The Specter of Standardization, Open Mic Night, and Multimodality

A spectre is haunting writing centers – the spectre of standardization. All the powers of instruction have entered into an alliance to exorcise this spectre – directors and coordinators, tutors and consultants, administrators and faculty.
— me, today

While I do not want to dwell on the nuanced (maybe?) reference to The Communist Manifesto above, I do want to examine what I refer to as “the specter of standardization.” As writing center practitioners, we are, in one form or another, constantly navigating standard English, or some variety of standard English(es). When students submit papers in classes and visit writing centers, students may be asked, implicitly at least, to adjust their communication and compositions in order to accommodate the requirements of standard academic English. My use of the term accommodate in the previous sentence is quite deliberate: we must  make students aware that all forms in which they communicate are equally valuable and equally valid. In our center, as in many others, we emphasize the fact that college asks students to write for a particular academic discipline, audience, or community of thinkers.

To show that the writing center can be a space for expressing all of these forms, we have started holding Open Mic Night events. The peer tutors advertise, promote, and host these events in our theater space. Students share short stories, poetry, anecdotes, and even excerpts from essays (yes, that really happens!). I have been consistently impressed by the wonderful work of the peer tutors and the encouraging and empathetic space they are able to create.

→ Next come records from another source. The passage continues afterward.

/-- R199 to R201, R203, R204, R206, R360, R366: the admission checks of a packet for this device. -/
def State.receiveOp (s : State) (pkt : List Byte) : State :=
  let c := ctxOf pkt % 512
  let e := s.entry c
  if opcOf pkt = 0x01 then
    if e.state != .detached || e.att.isSome then s.ringNak pkt Code.ctxExists
    else s.putEntry c { e with att := some pkt }
  else if e.state = .detached then s.ringNak pkt Code.ctxUnknown
  else if seqOf pkt ≠ e.expSeq then s.nakArrival c pkt Code.seqOrder
  else if 64 ≤ e.queue.length then s.nakArrival c pkt Code.queueFull
  else if e.state = .faulted ∧ opcOf pkt ≠ 0x02 then s.nakArrival c pkt Code.ctxFaulted
  else s.queueAdmitted c pkt

/-- OPR_RECEIVE (R195, R199 to R207, R350, R618 to R620, R734, R735, R850, R859): an OPR is taken from VC0 and admitted, or routed on.
Until readiness it stays in its buffer. -/
def execOprReceive (link : Nat) (pkt : List Byte) (s : State) : Out :=
  guardLink link (.next (
    if pktType pkt ≠ tOpr || !s.running || !s.ready || !s.inTurn link pkt then s else
    let dev := natAt pkt 18 2 / 512
    if pkt.length ≠ 80 ∨ pktNsl pkt ≠ 4 then (s.takePacket link pkt).discard link Code.pvLen pkt
    else if pktTag pkt ≠ 0 || !zeroAt pkt 4 12 || (link == 0 && (byteAt pkt 1 / 64 != 0 || byteAt pkt 3 / 16 != 0)) then
      (s.takePacket link pkt).discard link Code.pvPktRsvd pkt
    else if dev ≠ s.devId then
      (if link = 0 ∧ (s.route dev 0).isNone then (s.takePacket link pkt).discard link Code.pvUnroutable pkt else s.hold link pkt dev)
    else (s.takePacket link pkt).receiveOp (bytesAt pkt 16 64)))

/-! ### Issue -/

/-- R432 to R435, R462, R463: the frame checks of an operation of a deadline context, made after order 8. -/
def State.frameCheck (s : State) (e : Entry) (op : Op) : Option Nat :=
  if !e.deadlined then none
  else if opcOf op.pkt = 0x05 then
    match e.curFrame, op.frame with
    | some c, some p =>
      if p ≤ c.period then some Code.frameOrder
      else if s.profile.missDrop && decide (op.deadline ≤ s.now) then some Code.frameDropped else none
    | _, _ => if s.profile.missDrop && decide (op.deadline ≤ s.now) then some Code.frameDropped else none
  else match e.curFrame with
    | some f =>
      if frameOf op.pkt ≠ f.num then some Code.frameMismatch
      else if s.profile.missDrop && decide (f.deadline ≤ s.now) then some Code.frameDropped else none
    | none => none

/-- R203, R204, R369, R434: the content checks of an operation at issue; the SV-256 has every capacity of the architecture, so
OUT_OF_RANGE (order 7) never applies (R4). -/
def State.issueCheck (s : State) (c : Nat) (op : Op) : Option Nat :=
  let e := s.entry c
  let p := op.pkt
  if !opcKnown (opcOf p) || opcOf p == 0x01 then some Code.opcUnknown
  else if packetReserved p then some Code.fieldReserved
  else if tileRangeBad s.profile.tilesPerCtx p then some Code.tileRange
  else match s.frameCheck e op with
  | some n => some n
  | none =>
    if opcOf p = 0x03 then
      (if s.sealKey.isNone then some Code.sealAbsent else if e.desc.sepoch = 0xFFFFFFFF then some Code.epochExhausted else none)
    else ownCheck p (fun pl => (e.plane pl).isOpen)

/-- R463: a frame that a dropped FRM opens. -/
def State.openFrame (s : State) (c : Nat) (op : Op) : State :=
  s.modEntry c (fun e => { e with curFrame := e.frames.find? (fun f => some f.period == op.frame) })

/-- R200, R204, R207, R463: the first operation of a context is refused at issue. -/
def State.refuse (s : State) (c code : Nat) : State :=
  match (s.entry c).headOp with
  | none => s
  | some op =>
    let s0 := s.dropAhead c
    let s1 := if opcOf op.pkt = 0x05 ∧ code = Code.frameDropped then s0.openFrame c op else s0
    -- R407, R428: a spill that is not to go on gives its salt up, and the next one draws its own.
    let s2 := if opcOf op.pkt = 0x03 then s1.modEntry c (fun e => { e with salt := none, spillAt := 0 }) else s1
    (((s2.nakIssue c code).modEntry c Entry.reframe).settle c).endClaims

/-- R460, R461: a missed frame of a context ends: from the head of the queue each operation of a missed frame is refused, up to the
first whose routine still holds a track. -/
def State.dropMissed : Nat → State → Nat → State
  | 0, s, _ => s
  | n + 1, s, c =>
    let e := s.entry c
    match e.headOp with
    | none => s
    | some op =>
      let missed := e.frames.any (fun f => f.missed && some f.period == op.frame)
      if !missed || (s.jobOf c).isSome then s
      else State.dropMissed n (s.refuse c Code.frameDropped) c

/-- R460, R461: under DROP, what a commit point or a deadline leaves of the missed frames of a context. -/
def State.dropFrames (s : State) (c : Nat) : State :=
  if s.profile.missDrop && (s.entry c).deadlined then s.dropMissed (s.entry c).queue.length c else s

/-- R104: the plane of a segment that writes one is copied in the segment's first cclk; a sub-block that is not live reads +0 from
then on (R51). -/
def State.checkpoint (s : State) (q c : Nat) (op : Op) : State :=
  let o := opcOf op.pkt
  let pl := (geomOf op.pkt).pl
  match (s.entry c).physOf pl with
  | some p => if o = 0x21 ∨ o = 0x22 ∨ o = 0x25 then 
      s.modPlane q p (fun x => ({ x with blocks := x.blocks.filter (fun b => bitAt ((s.entry c).plane pl).live b.1) } : PhysPlane).take
        ((s.entry c).plane pl).live) else s
  | none => s

/-- R266: a plane with no live sub-block takes a free physical plane as the segment that needs it starts. -/
def State.takePlane (s : State) (q c pl : Nat) : State :=
  if ((s.entry c).plane pl).loc != .none then s else
  match s.freePlane q with
  | some p => (s.modPlane q p (fun _ => { holder := some (c, pl) })).modEntry c (fun e => e.modPlane pl (fun a => { a with loc := .phys q p }))
  | none => s

/-- R313, R330, R387, R436, R440, Table 8.3: the next segment of a context's first operation takes its tracks.  A reserved one ends the claim
latency (R438). -/
def State.startSegment (s : State) (q c : Nat) (op : Op) : State :=
  let o := opcOf op.pkt
  let pl := (geomOf op.pkt).pl
  let reserved := s.opReserved (s.entry c) op
  let needed := ((s.entry c).planeNeeded op.pkt).isSome
  let len := segmentLen op.pkt s.profile.segSteps op.ord
  let ahead := (s.entry c).ahead.filter (fun a => a.base == op.ord && a.len == len)
  let sa := if ahead.isNone then s.dropAhead c else s
  let sb := if reserved then sa.endLatency q 0 else sa
  let sp := if needed then sb.takePlane q c pl else sb
  let e := sp.entry c
  let writes := o == 0x21 || o == 0x22 || o == 0x25
  let job : Job :=
    { ctx := c, tracks := opcTracks o, base := op.ord, len := len, takenAt := sp.now
      reserved := reserved, period := sp.tick, saved := writes
      phys := if needed then e.physOf pl else none, writesDone := op.ord
      asked := ahead.isSome, fetched := ahead.any (·.moved) }
  let s1 := sp.checkpoint q c op
  let s2 := s1.modQuarter q (fun u => { u with
    jobs := u.jobs ++ [job]
    recent := c :: u.recent.filter (· != c)
    bindWaits := u.bindWaits.filter (fun b => b.1 != c)
    tracks := u.tracks.zipIdx.map (fun t => if (opcTracks o).contains t.2 then t.1.serve (e.slot.getD 0) else t.1) })
  let s3 := s2.modHeadOp c (fun x => { x with issued := true, stopped := false, pepoch := if x.issued then x.pepoch else sp.pepoch })
  s3.modEntry c (fun e => { e with state := .running })

/-- R371, R375, R1031: the DET or SPL at the head of the queue of a context that holds no slot, or of one whose restore is between
segments, runs on the control track of the lowest-numbered quarter in service. -/
def State.beginUnslotted (s : State) (c : Nat) : State :=
  let e := s.entry c
  match e.headOp, s.quartersUp.head? with
  | some op, some q =>
    if (e.state != .spilled && e.state != .faulted) || (opcOf op.pkt != 0x02 && opcOf op.pkt != 0x03) || op.done || (s.jobOf c).isSome ||
       !s.quarterStarts q || !s.tracksOpen q [trackControl] || (s.claimed q && !s.opReserved e op) then s else
    match (if op.issued then none else s.issueCheck c op) with
    | some code => s.refuse c code
    | none =>
      let job : Job := { ctx := c, tracks := [trackControl], len := 1, takenAt := s.now, reserved := s.opReserved e op, period := s.tick }
      (s.modQuarter q (fun u => { u with jobs := u.jobs ++ [job] })).modHeadOp c (fun x =>
        { x with issued := true, stopped := false, pepoch := if x.issued then x.pepoch else s.pepoch })
  | _, _ => s

/-- R267: what the first operation of a context needs before its segment can start: its plane bound, or every plane parked for a spill. -/
def State.askBind (s : State) (q c : Nat) (op : Op) : State :=
  match (s.entry c).planeNeeded op.pkt with
  | some pl => s.bindPlane q c pl
  | none => if opcOf op.pkt = 0x03 then s.parkAll c else s

/-- An operation of a context at its track: it is refused, its plane is bound, or its segment starts.  The bind is asked for while the
operation's own tracks are taken too, so that the choice of R268 falls at the first commit point that leaves a plane. -/
def State.beginSegment (s : State) (c : Nat) : State :=
  match s.couldRun c with
  | none => s.beginUnslotted c
  | some (q, op) =>
    if s.claimed q && !s.opReserved (s.entry c) op then s
    else if !s.tracksOpen q (opcTracks (opcOf op.pkt)) then
      (if op.issued || (s.issueCheck c op).isNone then s.askBind q c op else s)
    else
      match (if op.issued then none else s.issueCheck c op) with
      | some code => s.refuse c code
      | none =>
        let s1 := s.askBind q c op
        match s1.startable c with
        | some _ => if s1.hasTurn q c op then s1.startSegment q c op else s1
        | none => s1

/-- R202, R209: the routine of a context's first operation runs on, up to its next wait or commit point.  `first` is what it does before it
meets the errors found, and `body` what it does after (R345).  An operation with an absent opcode is refused whichever routine is asked
for (R197). -/
def State.runOpWith (s : State) (opc c : Nat) (found : List Found) (first : State → Nat → Job → Op → State)
    (body : State → Nat → Job → Op → Prog) : State :=
  match (s.entry c).headOp with
  | none => s
  | some op =>
    if op.done || (opcOf op.pkt != opc && opcKnown (opcOf op.pkt)) then s else
    let s1 := if (s.jobOf c).isSome then s else s.beginSegment c
    match s1.jobOf c, (s1.entry c).headOp with
    | some (q0, j0), some op0 =>
      if j0.kind != .op || j0.stage != .gather || j0.awaitsSalt then s1 else
      let found := if (s.jobOf c).isSome then found else s1.atDispatch opc found
      let s2 := (if found.isEmpty then s1 else first s1 q0 j0 op0).applyAll (some c) none found
      match s2.jobOf c, (s2.entry c).headOp with
      | some (q, j), some op => (body s2 q j op).state
      | _, _ => s2
    | _, _ => s1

I have not, however, reflected upon the multimodal nature of our Open Mic events until quite recently. The SWCA 2017 conference declared, “Welcome to Today’s Multimodal Writing Center.” While I have been thinking about multimodality in my own center, I have not considered the ways in which our events outside of the center are multimodal. The New London Group’s classifications of the different modes of meaning – visualgesturallinguisticspatial, and audio – are all wondrously part of our Open Mic Night event. Texts that have been written down are, to borrow a term from Bolter and Grusin, remediated.  Emphatic hands gestures, dramatic shifts in tone of voice, and the sound of a ukulele are just some of the highlights from our last Open Mic Night. A backdrop for the college’s upcoming theater production of Charlie and the Chocolate Factory both looms awkwardly in the background and blends in seamlessly.

Open Mic Night, then, emerges as a multimodal experience, one that exists outside of the space of our center and mobilizes all five of the New London Group’s modes of meaning in order to exorcise the specter of standardization.